York Festival of Ideas is just drawing to a close for another year, but this week I joined Alice Courvoisier there for the third time to deliver an evening of thought-provoking entertainment (such has always been our aim, anyway).
We were supposed to be joined by Carolyn Dougherty this time (sadly she had to pull out at the last minute) so it was much more of a straightforward lecture format than our 2016 offering on the theme of time (which mixed myths, my fiction, history of science, and some proper physics) and a complete departure from our 2015 blend of myths and stories. Alice’s hair seems to get a bit shorter each time, but I can’t present the evidence because everyone was too engrossed to take photos this year (by which I mean, OneMonkey couldn’t make it and no-one else thinks of these things), which also means you don’t get to see the flabbergasting size of our audience. We were in a bigger venue this year, with stewards on hand to bring us coffee and supervise the Q&A (thank you to the students who gave up their time to do this) and I had a mild panic when I heard 88 tickets had been booked. They didn’t all turn up, but we still had a bigger audience than I was anticipating.

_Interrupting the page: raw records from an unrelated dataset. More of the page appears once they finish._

/-- Flash, OTP and the key store. A slot erase that ends in time leaves the slot empty, a late one invalid; a verify gives its
result, by the header where the slot's content is known, and the slot its state; an OTP write gives the field its value, or the
life cycle its step with a zeroisation; TAMPER_N zeroises and raises its fault until it is released, and a zeroisation is over
when it reads back zero.
Its conclusions say the next state that `exec` answers for: flashEraseComplete, flashVerifyComplete, otpWriteComplete,
tamperNLow, tamperNReleased, zeroisationReadback. -/
def Obligations.FlashOtpAndTamper : Prop :=
  ∀ (s : State), s.powered = true →
    (∀ k h tag, s.fw.busy = .erasing k h tag →
      let idle := modFw (fun f => { f with busy := .idle }) s
      exec (.flashEraseComplete true) s = .next (finish (finishOp h tag stOk [] (modSlot k (fun _ => { known := true }) idle))) ∧
      exec (.flashEraseComplete false) s =
        .next (finish (finishOp h tag stTimeout [] (modSlot k (fun x =>
          { x with st := 3, known := false, passed := false }) idle)))) ∧
    (∀ k h tag r version ucode compat, s.fw.busy = .verifying k h tag →
      let x := s.slot k
      let ver := if x.known then BitVec.ofNat 32 (field (x.read 8 4) 0 4) else version
      let com := if x.known then BitVec.ofNat 32 (field (x.read 36 4) 0 4) else compat
      let ends (code st : Nat) : Host.Outcome State Fault Refusal :=
        .next (finish (finishOp h tag stOk (u8 code ++ [0, 0, 0] ++ u32 ver.toNat)
          (modSlot k (fun x => { x with st := st, version := ver, ucode := ucode, compat := com }) (modFw (fun f => { f with busy := .idle }) s))))
      (r = .valid → x.spoilt = false → x.known = false ∨ (headerOk (x.read 0 256) = true ∧ s.counterOk (x.read 0 256) = true) →
        exec (.flashVerifyComplete r version ucode compat) s = ends 0 2) ∧
      (x.known = false → r ≠ .badFormat → r = .badSignature ∨ x.spoilt = true →
        exec (.flashVerifyComplete r version ucode compat) s = ends 1 3) ∧
      (x.known = true → headerOk (x.read 0 256) = true → r ≠ .valid ∨ x.spoilt = true ∨ s.counterOk (x.read 0 256) = false →
        exec (.flashVerifyComplete r version ucode compat) s = ends 1 3) ∧
      ((x.known = false ∧ r = .badFormat) ∨ (x.known = true ∧ headerOk (x.read 0 256) = false) →
        exec (.flashVerifyComplete r version ucode compat) s = ends 2 3)) ∧
    (s.fw.busy = .idle →
      (∀ b, exec (.flashEraseComplete b) s = .next (finish s)) ∧
      ∀ r v u c, exec (.flashVerifyComplete r v u c) s = .next (finish s)) ∧
    (s.otp.writing = none → exec .otpWriteComplete s = .next (finish s)) ∧
    (∀ f v, s.otp.writing = some (.field f v) →
      exec .otpWriteComplete s =
        .next (finish (finishKey (keyDev 0xB05) stOk [] { s with otp := { s.otp with writing := none, fields := s.otp.fields.write f v } }))) ∧
    (∀ c, s.otp.writing = some (.lifeCycle c) →
      exec .otpWriteComplete s =
        .next (finish (finishKey (keyDev 0xB03) stOk (u8 c)
          { s with otp := { s.otp with writing := none, lifeCycle := c }, sec := { s.sec with keys := [], zeroising := true } }))) ∧
    exec .tamperNLow s =
      .next (finish (raise 156 1 (setSqc aSec [13] { s with sec := { s.sec with tamperLow := true, keys := [], zeroising := true } }))) ∧
    (s.sec.tamperLow = true →
      exec .tamperNReleased s = .next (finish (clearFlt 156 1 { s with sec := { s.sec with tamperLow := false } }))) ∧
    (s.sec.tamperLow = false → exec .tamperNReleased s = .next (finish s)) ∧
    (s.sec.zeroising = true →
      exec (.zeroisationReadback true) s = .next (finish (setSqc aSec [12] { s with sec := { s.sec with zeroising := false } })) ∧
      exec (.zeroisationReadback false) s =
        .next (finish (setSqc aSec [11] { s with sec := { s.sec with keys := [], zeroising := true } }))) ∧
    (s.sec.zeroising = false → ∀ zero, exec (.zeroisationReadback zero) s = .next (finish s))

This year we were Facing the Impossible in Physics, according to the title of our talk, and (to paraphrase from my notes) we tried to get the audience thinking about science in a way they might not have thought about it before, by looking at how the notion of ‘impossible’ can change depending on when and where we are, and how the prevailing scientific view can change radically.

Kepler’s Platonic Solid model of the solar system
Between us we did an accelerated history of celestial mechanics, with me tackling the part from the dawn of time (metaphorically speaking) to Kepler in 1609, and Alice presenting Newton to Poincaré at the turn of the 20th century, which gave her an excuse to play a clip of this video illustrating the concept of the sun moving as well (because we usually see it as static, with planets whizzing round it), with some suitably grandiose music.

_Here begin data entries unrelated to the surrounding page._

-- ==== Sys2Proof/Laws/State.lean ====
section
/-!
SUPPORT. What each update of State leaves as it was, field by field, and what it changes. True by unfolding; simp uses them
so that no proof unfolds a record update.
-/
namespace Sys2Proof.Machine

/-! ### Tables -/

theorem tfind_tset_same {α : Type} (t : Tab α) (k : Nat) (v : α) : tfind k (tset t k v) = some v := by
  induction t with
  | nil => simp [tset, tfind]
  | cons e r ih =>
    obtain ⟨j, a⟩ := e
    unfold tset
    by_cases h1 : k < j
    · simp [h1, tfind]
    · by_cases h2 : k = j
      · simp [h2, tfind]
      · have : ¬ j = k := fun h => h2 h.symm
        simp [h1, h2, tfind, this, ih]

theorem tfind_tset_other {α : Type} (t : Tab α) {k j : Nat} (v : α) (h : j ≠ k) : tfind j (tset t k v) = tfind j t := by
  induction t with
  | nil => simp [tset, tfind, Ne.symm h]
  | cons e r ih =>
    obtain ⟨i, a⟩ := e
    unfold tset
    by_cases h1 : k < i
    · simp [h1, tfind, Ne.symm h]
    · by_cases h2 : k = i
      · subst h2; simp [tfind, Ne.symm h]
      · simp only [h1, h2, if_false]
        unfold tfind
        split
        · rfl
        · exact ih

@[simp] theorem tget_tset_same {α : Type} (t : Tab α) (d : α) (k : Nat) (v : α) : tget (tset t k v) d k = v := by
  simp [tget, tfind_tset_same]

theorem tget_tset_other {α : Type} (t : Tab α) (d : α) {k j : Nat} (v : α) (h : j ≠ k) : tget (tset t k v) d j = tget t d j := by
  simp [tget, tfind_tset_other t v h]

/-! ### Records -/

@[simp] theorem port_setPort (p : Nat) (r : Port) (s : State) : (setPort p r s).port p = r := by simp [setPort, State.port]
theorem port_setPort_other {p q : Nat} (h : q ≠ p) (r : Port) (s : State) : (setPort p r s).port q = s.port q := by
  simp [setPort, State.port, tget_tset_other _ _ _ h]
@[simp] theorem port_modPort (p : Nat) (f : Port → Port) (s : State) : (modPort p f s).port p = f (s.port p) := by
  simp [modPort]
theorem port_modPort_other {p q : Nat} (h : q ≠ p) (f : Port → Port) (s : State) : (modPort p f s).port q = s.port q :=
  port_setPort_other h _ _
@[simp] theorem ctx_setCtx (e : Nat) (c : Ctx) (s : State) : (setCtx e c s).ctx e = some c := by
  simp [setCtx, State.ctx, tfind_tset_same]
@[simp] theorem host_setHost (h : HostId) (r : HostRec) (s : State) : (setHost h r s).host h = r := by cases h <;> rfl
@[simp] theorem host_modHost (h : HostId) (f : HostRec → HostRec) (s : State) : (modHost h f s).host h = f (s.host h) := by
  cases h <;> rfl
@[simp] theorem host_modHost_other (h : HostId) (f : HostRec → HostRec) (s : State) :
    (modHost h f s).host (hOther h) = s.host (hOther h) := by cases h <;> rfl
@[simp] theorem feed_setFeed (h : HostId) (r : Feed) (s : State) : (setFeed h r s).feed h = r := by cases h <;> rfl
@[simp] theorem feed_modFeed (h : HostId) (f : Feed → Feed) (s : State) : (modFeed h f s).feed h = f (s.feed h) := by cases h <;> rfl
@[simp] theorem engine_modEngine (e : Nat) (f : Engine → Engine) (s : State) : (modEngine e f s).engine e = f (s.engine e) := by
  simp [modEngine, setEngine, State.engine]
@[simp] theorem can_modCan (c : Nat) (f : Can → Can) (s : State) : (modCan c f s).can c = f (s.can c) := by
  simp [modCan, setCan, State.can]
@[simp] theorem obj_modObj (c k : Nat) (f : CanObj → CanObj) (s : State) :
    ((modObj c k f s).can c).obj k = f ((s.can c).obj k) := by simp [modObj, Can.obj]
@[simp] theorem trunk_modTrunk (n : Nat) (f : Trunk → Trunk) (s : State) : (modTrunk n f s).trunk n = f (s.trunk n) := by
  simp [modTrunk, setTrunk, State.trunk]
@[simp] theorem inst_modInst (i : Nat) (f : Instance → Instance) (s : State) : (modInst i f s).inst i = f (s.inst i) := by
  simp [modInst, State.inst]
@[simp] theorem flt_modFlt (k : Nat) (f : Flt → Flt) (s : State) : (modFlt k f s).flt k = f (s.flt k) := by
  simp [modFlt, setFlt, State.flt]
@[simp] theorem sem_setSem (n : Nat) (r : Sem) (s : State) : (setSem n r s).sem n = r := by simp [setSem, State.sem]
@[simp] theorem queue_setQueue (q : Nat) (r : Queue) (s : State) : (setQueue q r s).queue q = r := by
  simp [setQueue, State.queue]
theorem queue_setQueue_other {q j : Nat} (h : j ≠ q) (r : Queue) (s : State) : (setQueue q r s).queue j = s.queue j := by
  simp [setQueue, State.queue, tget_tset_other _ _ _ h]
@[simp] theorem cfgAt_setCfg (a : Nat) (v : Word) (s : State) : (setCfg a v s).cfgAt a = v := by simp [setCfg, State.cfgAt]
@[simp] theorem sq_setSqc (a : Nat) (bs : List Nat) (s : State) : (setSqc a bs s).sq a = sqcSet bs (s.sq a) := by
  simp [setSqc, State.sq]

I talked about experimental validation and bias, thought experiments, and provisional truths, while Alice pointed out that we have to trust something, and rattled through a history of Western views on the nature of matter. As a brief overview that might sound a bit dry but the audience seemed engaged and enthusiastic, and we had to curtail the Q&A after about half an hour because we’d over-run our slot and the next guy needed to start setting his presentation up! In fact Alice and I, as well as Mark the artist (who was there to provide moral support but also to critique us in his capacity as a philosopher of science) chatted to interested members of the audience for at least a quarter of an hour outside the lecture room afterwards as well, which made me feel like we’d achieved our goal of getting people thinking. A special mention must go to the physics student who boosted my ego by asking if there was an accompanying book available downstairs at the Waterstones stand… (maybe next time).

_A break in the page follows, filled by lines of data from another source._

-- ==== Sys2Proof/Laws/Posted.lean ====
section
/-!
SUPPORT. `Posted k s`: what posting events, pushing items and returning replies can do. From `k` to `s` only the queues, the
held events of the two hosts, the egress of the trunks, the sequences of commands and event pairs, buffered replies of the
service function, sequence-clear bits, what was sent and the count of free values may differ.
-/
set_option linter.all false
namespace Sys2Proof.Machine

/-- A host's record but for the events it holds. -/
def HostRec.still (r : HostRec) : HostRec := { r with heldEvents := [], lostEvents := 0, paused := false }
/-- A trunk but for its egress. -/
def Trunk.still (t : Trunk) : Trunk := { t with egress := [], sending := none, tx := 0 }
/-- The network but for its sequences and event pairs. -/
def Net.still (n : Net) : Net := { n with cmdSeq := 0, replySeq := 0, evPairs := [] }
/-- An instance of the service function but for its buffered replies. -/
def Instance.still (i : Instance) : Instance := { i with replies := [] }

structure Posted (k s : State) : Prop where
  pending : s.pending = k.pending
  part : s.part = k.part
  otp : s.otp = k.otp
  dev : s.dev = k.dev
  power : s.power = k.power
  warm : s.warm = k.warm
  lich : s.lich = k.lich
  arrivals : s.arrivals = k.arrivals
  ops : s.ops = k.ops
  lastA : s.lastA = k.lastA
  sems : s.sems = k.sems
  ports : s.ports = k.ports
  ctxs : s.ctxs = k.ctxs
  xfers : s.xfers = k.xfers
  pool : s.pool = k.pool
  ctrl : s.ctrl = k.ctrl
  mail : s.mail = k.mail
  mbx : s.mbx = k.mbx
  peat : s.peat = k.peat
  stok : s.stok = k.stok
  ledger : s.ledger = k.ledger
  test : s.test = k.test
  testQ : s.testQ = k.testQ
  cal : s.cal = k.cal
  flts : s.flts = k.flts
  fltLast : s.fltLast = k.fltLast
  fltIn : s.fltIn = k.fltIn
  cans : s.cans = k.cans
  time : s.time = k.time
  feedA : s.feedA = k.feedA
  feedB : s.feedB = k.feedB
  board : s.board = k.board
  svc : s.svc = k.svc
  fw : s.fw = k.fw
  sec : s.sec = k.sec
  cfg : s.cfg = k.cfg
  cfgCopy : s.cfgCopy = k.cfgCopy
  cfgBad : s.cfgBad = k.cfgBad
  cfgHeld : s.cfgHeld = k.cfgHeld
  regHeld : s.regHeld = k.regHeld
  hosts : ∀ h, (s.host h).still = (k.host h).still
  trunks : ∀ n, (s.trunk n).still = (k.trunk n).still
  insts : ∀ i, (s.inst i).still = (k.inst i).still
  net : s.net.still = k.net.still

theorem Posted.refl (s : State) : Posted s s := by constructor <;> first | rfl | (intro _; rfl)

If you were there, thank you. If not, I’ll leave you with one of my thoughts from the evening:
In this age of the distrust of experts I don’t want to imply that scientists – even long-dead astronomers – don’t know what they’re doing. But I do want to emphasize that they’re not infallible, they’re not pure objective calculating machines, and the history of science isn’t a single-track road that’s sitting there just waiting for the brambles to be hacked away so the carefree physicists can skip along it arm in arm past all the handy signposts saying ‘Truth this way’.
Sounds brilliant. Well done!
Thanks, I’m amazed both by the size of the audience and by how much people seemed to get out of it. I’ve had my love of physics rekindled as well so that’s nice!